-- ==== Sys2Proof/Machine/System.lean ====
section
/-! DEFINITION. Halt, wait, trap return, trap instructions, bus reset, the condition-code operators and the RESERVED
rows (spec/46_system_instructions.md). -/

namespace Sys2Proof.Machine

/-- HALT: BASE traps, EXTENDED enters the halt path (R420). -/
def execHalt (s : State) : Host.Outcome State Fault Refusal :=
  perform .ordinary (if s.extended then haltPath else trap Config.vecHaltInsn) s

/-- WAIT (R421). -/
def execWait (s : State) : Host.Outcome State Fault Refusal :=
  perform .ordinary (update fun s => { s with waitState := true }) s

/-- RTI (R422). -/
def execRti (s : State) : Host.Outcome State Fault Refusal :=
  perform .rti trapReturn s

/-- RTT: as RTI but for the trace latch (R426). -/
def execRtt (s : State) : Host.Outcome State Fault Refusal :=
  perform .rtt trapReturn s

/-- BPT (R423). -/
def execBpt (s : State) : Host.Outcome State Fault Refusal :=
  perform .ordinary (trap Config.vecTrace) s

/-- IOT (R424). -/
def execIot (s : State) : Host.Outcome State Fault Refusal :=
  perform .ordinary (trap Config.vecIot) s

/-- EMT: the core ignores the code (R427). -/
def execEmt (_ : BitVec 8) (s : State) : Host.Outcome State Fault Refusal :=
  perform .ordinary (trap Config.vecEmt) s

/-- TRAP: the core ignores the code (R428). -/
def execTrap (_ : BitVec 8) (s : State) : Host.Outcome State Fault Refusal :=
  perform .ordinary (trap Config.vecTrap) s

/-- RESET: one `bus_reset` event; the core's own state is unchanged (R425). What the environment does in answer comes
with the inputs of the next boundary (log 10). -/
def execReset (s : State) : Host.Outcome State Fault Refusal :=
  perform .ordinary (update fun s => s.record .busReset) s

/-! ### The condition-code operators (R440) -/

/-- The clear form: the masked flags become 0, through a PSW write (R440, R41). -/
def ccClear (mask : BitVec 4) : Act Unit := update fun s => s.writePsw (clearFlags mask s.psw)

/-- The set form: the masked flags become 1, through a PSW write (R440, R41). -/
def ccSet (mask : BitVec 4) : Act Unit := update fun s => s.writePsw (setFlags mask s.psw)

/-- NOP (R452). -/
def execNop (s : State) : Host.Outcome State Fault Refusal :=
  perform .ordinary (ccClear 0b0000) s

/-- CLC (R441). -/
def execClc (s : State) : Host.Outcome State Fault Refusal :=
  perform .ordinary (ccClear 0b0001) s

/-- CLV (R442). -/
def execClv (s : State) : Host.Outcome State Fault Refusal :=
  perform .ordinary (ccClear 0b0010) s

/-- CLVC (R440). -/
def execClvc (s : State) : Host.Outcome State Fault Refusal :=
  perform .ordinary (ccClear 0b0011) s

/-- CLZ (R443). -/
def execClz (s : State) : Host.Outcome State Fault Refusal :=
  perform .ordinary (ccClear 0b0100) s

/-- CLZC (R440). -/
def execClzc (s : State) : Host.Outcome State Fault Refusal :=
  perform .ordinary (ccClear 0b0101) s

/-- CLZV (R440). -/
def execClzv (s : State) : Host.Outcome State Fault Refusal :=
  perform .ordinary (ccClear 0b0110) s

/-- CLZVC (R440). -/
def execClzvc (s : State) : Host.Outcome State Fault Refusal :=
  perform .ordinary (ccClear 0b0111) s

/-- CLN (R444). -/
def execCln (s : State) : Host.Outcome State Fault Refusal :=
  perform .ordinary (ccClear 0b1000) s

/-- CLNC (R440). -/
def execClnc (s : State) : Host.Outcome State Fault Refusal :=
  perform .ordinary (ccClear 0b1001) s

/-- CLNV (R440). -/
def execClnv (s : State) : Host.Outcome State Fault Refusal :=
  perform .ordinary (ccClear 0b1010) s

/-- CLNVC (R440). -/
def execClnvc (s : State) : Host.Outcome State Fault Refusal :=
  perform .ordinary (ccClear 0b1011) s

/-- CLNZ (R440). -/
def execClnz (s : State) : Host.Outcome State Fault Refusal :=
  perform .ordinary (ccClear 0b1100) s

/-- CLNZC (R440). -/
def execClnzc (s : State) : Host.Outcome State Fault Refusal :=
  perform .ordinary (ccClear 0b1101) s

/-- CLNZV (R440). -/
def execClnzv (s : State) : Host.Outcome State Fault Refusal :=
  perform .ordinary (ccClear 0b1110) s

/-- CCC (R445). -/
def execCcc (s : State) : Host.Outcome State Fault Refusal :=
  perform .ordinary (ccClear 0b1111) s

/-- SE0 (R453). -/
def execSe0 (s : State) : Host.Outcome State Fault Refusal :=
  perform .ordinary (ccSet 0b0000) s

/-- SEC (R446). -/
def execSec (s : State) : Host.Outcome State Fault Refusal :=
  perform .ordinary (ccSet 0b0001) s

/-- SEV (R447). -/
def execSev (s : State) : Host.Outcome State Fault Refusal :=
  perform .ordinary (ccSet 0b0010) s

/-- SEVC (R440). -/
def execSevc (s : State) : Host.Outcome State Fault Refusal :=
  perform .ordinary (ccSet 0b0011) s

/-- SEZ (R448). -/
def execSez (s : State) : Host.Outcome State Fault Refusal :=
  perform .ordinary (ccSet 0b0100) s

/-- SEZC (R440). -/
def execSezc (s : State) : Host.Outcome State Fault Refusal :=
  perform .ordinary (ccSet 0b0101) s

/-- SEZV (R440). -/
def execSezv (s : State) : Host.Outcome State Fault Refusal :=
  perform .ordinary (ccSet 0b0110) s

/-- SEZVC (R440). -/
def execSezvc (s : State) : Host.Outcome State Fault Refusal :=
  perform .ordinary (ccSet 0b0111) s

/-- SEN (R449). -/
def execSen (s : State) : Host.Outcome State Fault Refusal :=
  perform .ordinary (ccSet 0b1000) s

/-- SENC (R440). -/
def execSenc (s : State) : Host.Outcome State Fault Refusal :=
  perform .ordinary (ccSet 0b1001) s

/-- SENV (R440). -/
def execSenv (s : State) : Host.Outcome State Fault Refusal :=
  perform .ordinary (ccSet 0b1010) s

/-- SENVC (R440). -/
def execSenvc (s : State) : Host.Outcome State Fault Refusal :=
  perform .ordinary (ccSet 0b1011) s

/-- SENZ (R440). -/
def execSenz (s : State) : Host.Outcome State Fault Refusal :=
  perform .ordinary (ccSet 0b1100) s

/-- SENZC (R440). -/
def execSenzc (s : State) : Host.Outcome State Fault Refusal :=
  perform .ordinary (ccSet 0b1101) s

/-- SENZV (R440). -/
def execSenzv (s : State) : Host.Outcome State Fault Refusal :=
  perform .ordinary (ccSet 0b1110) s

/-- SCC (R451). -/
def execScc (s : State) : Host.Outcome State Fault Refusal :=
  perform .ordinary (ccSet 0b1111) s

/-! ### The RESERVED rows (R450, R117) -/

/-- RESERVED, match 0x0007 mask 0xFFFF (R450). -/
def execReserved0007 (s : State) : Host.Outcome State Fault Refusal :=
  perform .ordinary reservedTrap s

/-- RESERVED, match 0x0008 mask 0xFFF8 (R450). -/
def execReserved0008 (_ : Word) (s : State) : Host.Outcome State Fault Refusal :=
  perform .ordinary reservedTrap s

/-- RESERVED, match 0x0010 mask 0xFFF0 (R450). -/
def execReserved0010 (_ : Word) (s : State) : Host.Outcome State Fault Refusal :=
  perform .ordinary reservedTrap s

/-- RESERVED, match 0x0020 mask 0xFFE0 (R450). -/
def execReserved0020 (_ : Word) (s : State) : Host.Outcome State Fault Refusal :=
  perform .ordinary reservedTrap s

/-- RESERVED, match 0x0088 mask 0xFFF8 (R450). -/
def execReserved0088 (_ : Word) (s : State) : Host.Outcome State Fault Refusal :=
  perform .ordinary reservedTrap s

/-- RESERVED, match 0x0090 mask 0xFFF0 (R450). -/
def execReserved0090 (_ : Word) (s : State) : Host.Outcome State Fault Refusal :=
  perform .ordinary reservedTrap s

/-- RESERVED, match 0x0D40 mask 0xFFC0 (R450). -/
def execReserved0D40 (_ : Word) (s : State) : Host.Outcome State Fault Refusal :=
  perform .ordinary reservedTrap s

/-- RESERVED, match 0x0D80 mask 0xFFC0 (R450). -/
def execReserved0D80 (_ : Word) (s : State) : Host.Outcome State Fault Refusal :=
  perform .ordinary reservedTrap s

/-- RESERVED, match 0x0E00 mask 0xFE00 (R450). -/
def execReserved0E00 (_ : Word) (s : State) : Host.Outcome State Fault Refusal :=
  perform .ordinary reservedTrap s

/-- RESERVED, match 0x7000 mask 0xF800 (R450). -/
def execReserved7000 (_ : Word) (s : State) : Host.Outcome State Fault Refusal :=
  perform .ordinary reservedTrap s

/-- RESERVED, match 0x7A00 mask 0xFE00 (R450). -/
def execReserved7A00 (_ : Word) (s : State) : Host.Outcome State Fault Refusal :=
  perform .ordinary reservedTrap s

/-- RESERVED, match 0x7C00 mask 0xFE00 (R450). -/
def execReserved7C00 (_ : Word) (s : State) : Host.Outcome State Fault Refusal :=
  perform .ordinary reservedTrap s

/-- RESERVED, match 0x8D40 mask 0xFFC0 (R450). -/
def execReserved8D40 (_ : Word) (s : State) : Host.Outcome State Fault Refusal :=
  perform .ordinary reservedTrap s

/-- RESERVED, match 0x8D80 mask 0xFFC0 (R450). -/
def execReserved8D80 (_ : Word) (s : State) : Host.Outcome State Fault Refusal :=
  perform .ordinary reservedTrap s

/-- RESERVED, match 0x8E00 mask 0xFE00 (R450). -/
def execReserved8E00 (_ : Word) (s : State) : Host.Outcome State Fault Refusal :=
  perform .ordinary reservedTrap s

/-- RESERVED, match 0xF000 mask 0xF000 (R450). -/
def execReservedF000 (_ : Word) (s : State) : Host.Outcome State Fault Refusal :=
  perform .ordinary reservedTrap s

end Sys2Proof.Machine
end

---*---

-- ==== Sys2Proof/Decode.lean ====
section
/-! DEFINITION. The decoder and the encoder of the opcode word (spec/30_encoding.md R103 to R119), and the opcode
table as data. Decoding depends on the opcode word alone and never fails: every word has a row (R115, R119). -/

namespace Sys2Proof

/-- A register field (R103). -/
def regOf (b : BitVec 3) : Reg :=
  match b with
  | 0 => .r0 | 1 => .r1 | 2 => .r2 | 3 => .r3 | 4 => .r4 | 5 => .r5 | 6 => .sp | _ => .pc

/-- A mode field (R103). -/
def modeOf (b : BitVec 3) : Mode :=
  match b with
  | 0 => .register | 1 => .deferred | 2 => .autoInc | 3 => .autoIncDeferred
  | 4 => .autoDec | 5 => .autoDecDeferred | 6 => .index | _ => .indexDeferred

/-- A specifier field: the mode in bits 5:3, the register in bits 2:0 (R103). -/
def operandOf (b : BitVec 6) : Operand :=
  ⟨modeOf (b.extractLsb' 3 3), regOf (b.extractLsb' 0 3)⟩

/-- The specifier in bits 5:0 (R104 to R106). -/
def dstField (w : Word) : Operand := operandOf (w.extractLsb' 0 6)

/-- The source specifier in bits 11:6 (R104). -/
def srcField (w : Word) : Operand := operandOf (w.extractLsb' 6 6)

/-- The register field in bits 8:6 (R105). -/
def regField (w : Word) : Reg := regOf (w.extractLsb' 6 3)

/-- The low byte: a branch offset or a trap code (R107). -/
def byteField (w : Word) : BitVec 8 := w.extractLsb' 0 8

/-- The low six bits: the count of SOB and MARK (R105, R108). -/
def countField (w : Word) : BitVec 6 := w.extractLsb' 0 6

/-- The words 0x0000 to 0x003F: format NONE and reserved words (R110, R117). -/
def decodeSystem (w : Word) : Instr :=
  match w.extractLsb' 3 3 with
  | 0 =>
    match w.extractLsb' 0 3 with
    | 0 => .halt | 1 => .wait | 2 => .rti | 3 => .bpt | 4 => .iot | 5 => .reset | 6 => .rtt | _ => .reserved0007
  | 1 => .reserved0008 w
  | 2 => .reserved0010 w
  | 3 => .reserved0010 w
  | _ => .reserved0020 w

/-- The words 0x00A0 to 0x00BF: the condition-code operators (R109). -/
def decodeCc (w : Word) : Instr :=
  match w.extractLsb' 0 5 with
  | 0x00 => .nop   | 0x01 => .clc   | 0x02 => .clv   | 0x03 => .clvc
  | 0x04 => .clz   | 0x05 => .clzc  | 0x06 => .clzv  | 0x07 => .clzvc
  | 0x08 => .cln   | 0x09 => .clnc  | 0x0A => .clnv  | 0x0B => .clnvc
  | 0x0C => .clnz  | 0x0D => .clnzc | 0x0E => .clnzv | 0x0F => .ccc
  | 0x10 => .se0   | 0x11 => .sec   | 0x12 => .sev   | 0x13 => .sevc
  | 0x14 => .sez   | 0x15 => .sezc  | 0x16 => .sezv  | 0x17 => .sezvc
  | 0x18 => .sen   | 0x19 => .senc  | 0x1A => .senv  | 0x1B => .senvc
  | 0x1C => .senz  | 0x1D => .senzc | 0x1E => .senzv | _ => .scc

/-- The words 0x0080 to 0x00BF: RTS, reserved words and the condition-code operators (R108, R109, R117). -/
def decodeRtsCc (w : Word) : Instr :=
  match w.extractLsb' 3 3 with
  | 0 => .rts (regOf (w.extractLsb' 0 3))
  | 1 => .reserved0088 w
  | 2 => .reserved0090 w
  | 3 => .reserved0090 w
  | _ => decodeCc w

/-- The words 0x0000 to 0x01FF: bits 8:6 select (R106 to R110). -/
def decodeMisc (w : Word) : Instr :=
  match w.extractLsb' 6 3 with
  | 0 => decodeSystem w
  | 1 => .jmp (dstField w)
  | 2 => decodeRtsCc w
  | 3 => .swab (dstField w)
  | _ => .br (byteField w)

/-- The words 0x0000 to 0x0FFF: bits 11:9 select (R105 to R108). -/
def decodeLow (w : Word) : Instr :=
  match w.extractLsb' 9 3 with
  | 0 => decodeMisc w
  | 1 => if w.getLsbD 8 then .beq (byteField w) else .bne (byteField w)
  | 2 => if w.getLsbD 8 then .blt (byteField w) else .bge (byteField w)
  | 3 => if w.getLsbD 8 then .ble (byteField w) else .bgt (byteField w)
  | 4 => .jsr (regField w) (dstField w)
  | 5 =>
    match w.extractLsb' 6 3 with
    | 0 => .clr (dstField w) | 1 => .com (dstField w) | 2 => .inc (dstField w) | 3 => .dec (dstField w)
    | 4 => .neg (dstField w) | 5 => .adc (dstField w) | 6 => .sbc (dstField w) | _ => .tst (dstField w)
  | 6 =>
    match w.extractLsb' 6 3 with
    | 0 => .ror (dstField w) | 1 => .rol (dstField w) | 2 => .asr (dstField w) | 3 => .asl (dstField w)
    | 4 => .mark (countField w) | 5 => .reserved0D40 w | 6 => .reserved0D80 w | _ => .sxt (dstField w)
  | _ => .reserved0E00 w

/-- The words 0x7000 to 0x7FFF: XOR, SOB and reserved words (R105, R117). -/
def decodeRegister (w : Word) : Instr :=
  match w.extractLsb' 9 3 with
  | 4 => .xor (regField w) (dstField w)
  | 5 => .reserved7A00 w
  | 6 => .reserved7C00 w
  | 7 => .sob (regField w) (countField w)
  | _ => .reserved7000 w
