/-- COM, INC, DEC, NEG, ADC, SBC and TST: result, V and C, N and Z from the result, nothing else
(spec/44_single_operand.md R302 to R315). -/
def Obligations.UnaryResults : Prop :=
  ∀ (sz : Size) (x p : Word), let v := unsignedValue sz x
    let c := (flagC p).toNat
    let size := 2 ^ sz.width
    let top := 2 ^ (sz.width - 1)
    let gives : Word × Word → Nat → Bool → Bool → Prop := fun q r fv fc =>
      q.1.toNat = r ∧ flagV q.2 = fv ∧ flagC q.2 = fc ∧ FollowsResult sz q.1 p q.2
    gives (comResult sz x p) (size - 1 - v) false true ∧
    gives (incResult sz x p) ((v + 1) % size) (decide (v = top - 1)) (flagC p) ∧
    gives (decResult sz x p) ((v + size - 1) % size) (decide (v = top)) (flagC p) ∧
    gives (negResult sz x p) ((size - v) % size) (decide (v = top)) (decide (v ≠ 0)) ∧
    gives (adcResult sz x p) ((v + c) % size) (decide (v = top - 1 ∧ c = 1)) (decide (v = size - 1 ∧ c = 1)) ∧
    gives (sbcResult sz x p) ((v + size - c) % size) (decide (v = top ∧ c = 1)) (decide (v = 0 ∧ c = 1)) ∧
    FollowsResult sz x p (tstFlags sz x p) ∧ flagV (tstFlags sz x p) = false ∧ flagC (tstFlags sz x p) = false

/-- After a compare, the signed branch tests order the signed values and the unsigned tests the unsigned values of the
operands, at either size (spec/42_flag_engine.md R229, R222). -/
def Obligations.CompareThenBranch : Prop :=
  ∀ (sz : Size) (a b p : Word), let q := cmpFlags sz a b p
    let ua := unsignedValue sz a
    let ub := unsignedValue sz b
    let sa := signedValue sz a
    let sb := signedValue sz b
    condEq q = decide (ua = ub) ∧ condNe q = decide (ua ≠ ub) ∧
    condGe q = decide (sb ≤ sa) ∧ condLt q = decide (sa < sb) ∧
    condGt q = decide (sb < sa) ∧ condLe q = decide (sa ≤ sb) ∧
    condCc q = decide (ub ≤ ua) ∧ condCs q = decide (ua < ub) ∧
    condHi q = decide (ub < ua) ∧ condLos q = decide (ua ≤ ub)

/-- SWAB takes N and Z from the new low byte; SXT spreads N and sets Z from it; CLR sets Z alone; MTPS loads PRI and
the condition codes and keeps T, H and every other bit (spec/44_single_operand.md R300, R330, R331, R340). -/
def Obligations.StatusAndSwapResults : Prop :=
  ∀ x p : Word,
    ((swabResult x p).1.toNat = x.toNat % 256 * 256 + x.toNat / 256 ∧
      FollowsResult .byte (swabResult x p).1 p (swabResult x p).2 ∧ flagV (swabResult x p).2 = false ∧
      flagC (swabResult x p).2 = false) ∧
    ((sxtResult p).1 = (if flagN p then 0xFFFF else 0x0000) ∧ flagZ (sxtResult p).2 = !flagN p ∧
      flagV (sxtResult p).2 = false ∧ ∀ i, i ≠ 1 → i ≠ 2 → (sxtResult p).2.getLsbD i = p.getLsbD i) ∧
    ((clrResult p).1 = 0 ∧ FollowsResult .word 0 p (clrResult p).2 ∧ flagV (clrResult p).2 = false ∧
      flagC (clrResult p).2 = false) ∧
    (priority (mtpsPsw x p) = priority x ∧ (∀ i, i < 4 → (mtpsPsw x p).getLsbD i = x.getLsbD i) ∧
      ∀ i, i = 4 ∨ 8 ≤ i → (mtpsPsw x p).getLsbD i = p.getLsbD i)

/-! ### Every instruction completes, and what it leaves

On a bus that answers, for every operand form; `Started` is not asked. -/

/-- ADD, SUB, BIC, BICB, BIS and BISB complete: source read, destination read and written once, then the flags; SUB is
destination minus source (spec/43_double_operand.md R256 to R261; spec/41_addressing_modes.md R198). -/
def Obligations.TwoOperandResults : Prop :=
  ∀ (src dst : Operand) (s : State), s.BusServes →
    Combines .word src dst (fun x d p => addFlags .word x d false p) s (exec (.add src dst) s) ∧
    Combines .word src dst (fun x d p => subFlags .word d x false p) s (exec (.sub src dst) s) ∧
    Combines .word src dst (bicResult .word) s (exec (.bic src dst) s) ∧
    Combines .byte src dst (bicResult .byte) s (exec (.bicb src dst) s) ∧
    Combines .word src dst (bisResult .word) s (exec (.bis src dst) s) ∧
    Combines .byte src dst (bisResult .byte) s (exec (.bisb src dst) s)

---*---

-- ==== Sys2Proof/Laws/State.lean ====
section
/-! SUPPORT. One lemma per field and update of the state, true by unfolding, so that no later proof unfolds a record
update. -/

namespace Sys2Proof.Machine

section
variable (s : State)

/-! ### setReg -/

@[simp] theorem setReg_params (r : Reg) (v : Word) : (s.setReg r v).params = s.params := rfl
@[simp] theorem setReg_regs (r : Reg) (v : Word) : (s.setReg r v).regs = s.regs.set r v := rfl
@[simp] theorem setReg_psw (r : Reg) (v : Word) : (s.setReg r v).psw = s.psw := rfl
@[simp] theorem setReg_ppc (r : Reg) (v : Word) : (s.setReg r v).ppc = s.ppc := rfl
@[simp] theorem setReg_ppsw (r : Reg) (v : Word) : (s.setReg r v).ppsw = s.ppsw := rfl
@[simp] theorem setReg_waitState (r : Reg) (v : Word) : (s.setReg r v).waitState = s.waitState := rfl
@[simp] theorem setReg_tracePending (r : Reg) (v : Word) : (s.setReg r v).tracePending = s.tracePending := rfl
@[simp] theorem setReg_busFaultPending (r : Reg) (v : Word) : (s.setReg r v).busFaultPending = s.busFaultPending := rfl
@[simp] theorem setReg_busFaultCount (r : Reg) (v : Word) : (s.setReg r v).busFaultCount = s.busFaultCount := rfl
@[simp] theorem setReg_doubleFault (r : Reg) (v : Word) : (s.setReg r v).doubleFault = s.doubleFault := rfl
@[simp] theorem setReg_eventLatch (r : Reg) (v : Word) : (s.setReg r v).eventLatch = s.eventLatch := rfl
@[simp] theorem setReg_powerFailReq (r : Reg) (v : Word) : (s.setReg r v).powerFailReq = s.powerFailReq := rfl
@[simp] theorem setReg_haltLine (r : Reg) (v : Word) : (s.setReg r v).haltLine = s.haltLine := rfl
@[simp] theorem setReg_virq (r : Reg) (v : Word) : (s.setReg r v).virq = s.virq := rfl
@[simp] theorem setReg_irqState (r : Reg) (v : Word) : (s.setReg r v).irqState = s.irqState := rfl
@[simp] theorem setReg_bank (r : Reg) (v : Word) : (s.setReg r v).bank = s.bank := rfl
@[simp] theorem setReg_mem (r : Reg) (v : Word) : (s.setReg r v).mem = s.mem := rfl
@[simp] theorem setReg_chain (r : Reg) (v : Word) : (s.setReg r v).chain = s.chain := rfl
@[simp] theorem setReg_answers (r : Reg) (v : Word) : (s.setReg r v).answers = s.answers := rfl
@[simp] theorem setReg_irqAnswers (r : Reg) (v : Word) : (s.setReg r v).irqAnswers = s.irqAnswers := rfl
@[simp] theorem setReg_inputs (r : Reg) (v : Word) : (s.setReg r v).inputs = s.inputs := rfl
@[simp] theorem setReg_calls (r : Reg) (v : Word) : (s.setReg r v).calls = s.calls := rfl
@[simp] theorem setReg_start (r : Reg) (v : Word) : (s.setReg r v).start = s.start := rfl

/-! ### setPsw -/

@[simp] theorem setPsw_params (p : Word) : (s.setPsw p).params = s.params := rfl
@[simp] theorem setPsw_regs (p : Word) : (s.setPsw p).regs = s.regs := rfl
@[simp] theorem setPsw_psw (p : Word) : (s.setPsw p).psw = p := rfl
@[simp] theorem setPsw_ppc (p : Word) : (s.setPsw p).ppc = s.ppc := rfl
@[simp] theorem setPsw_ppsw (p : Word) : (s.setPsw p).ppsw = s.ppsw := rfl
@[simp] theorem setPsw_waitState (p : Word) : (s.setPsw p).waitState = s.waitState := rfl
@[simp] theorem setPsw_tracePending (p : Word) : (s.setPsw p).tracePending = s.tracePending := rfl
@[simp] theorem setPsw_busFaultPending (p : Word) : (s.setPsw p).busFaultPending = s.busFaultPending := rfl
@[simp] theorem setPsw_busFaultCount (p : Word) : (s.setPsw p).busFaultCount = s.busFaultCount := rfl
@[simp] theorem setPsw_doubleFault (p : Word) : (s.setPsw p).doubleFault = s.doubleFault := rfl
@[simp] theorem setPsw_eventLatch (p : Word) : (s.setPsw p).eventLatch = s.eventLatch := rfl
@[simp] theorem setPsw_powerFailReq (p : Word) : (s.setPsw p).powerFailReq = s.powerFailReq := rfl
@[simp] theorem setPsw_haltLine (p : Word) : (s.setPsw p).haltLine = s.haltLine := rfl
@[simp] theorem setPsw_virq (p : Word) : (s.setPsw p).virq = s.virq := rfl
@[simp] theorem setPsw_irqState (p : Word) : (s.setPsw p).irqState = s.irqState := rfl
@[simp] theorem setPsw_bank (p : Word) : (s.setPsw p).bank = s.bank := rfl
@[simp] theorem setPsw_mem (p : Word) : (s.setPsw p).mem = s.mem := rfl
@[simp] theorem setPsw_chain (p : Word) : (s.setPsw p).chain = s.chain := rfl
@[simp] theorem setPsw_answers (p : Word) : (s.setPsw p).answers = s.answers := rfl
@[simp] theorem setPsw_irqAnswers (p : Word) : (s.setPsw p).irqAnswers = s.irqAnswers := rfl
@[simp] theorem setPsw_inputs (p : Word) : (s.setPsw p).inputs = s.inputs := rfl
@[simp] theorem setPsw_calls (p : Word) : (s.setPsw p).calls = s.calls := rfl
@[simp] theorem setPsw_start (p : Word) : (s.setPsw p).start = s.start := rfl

---*---

• What is expected: Go through the records line by line and count those containing the string "decodeSystem". Give only the total.

• Answer to this problem: 2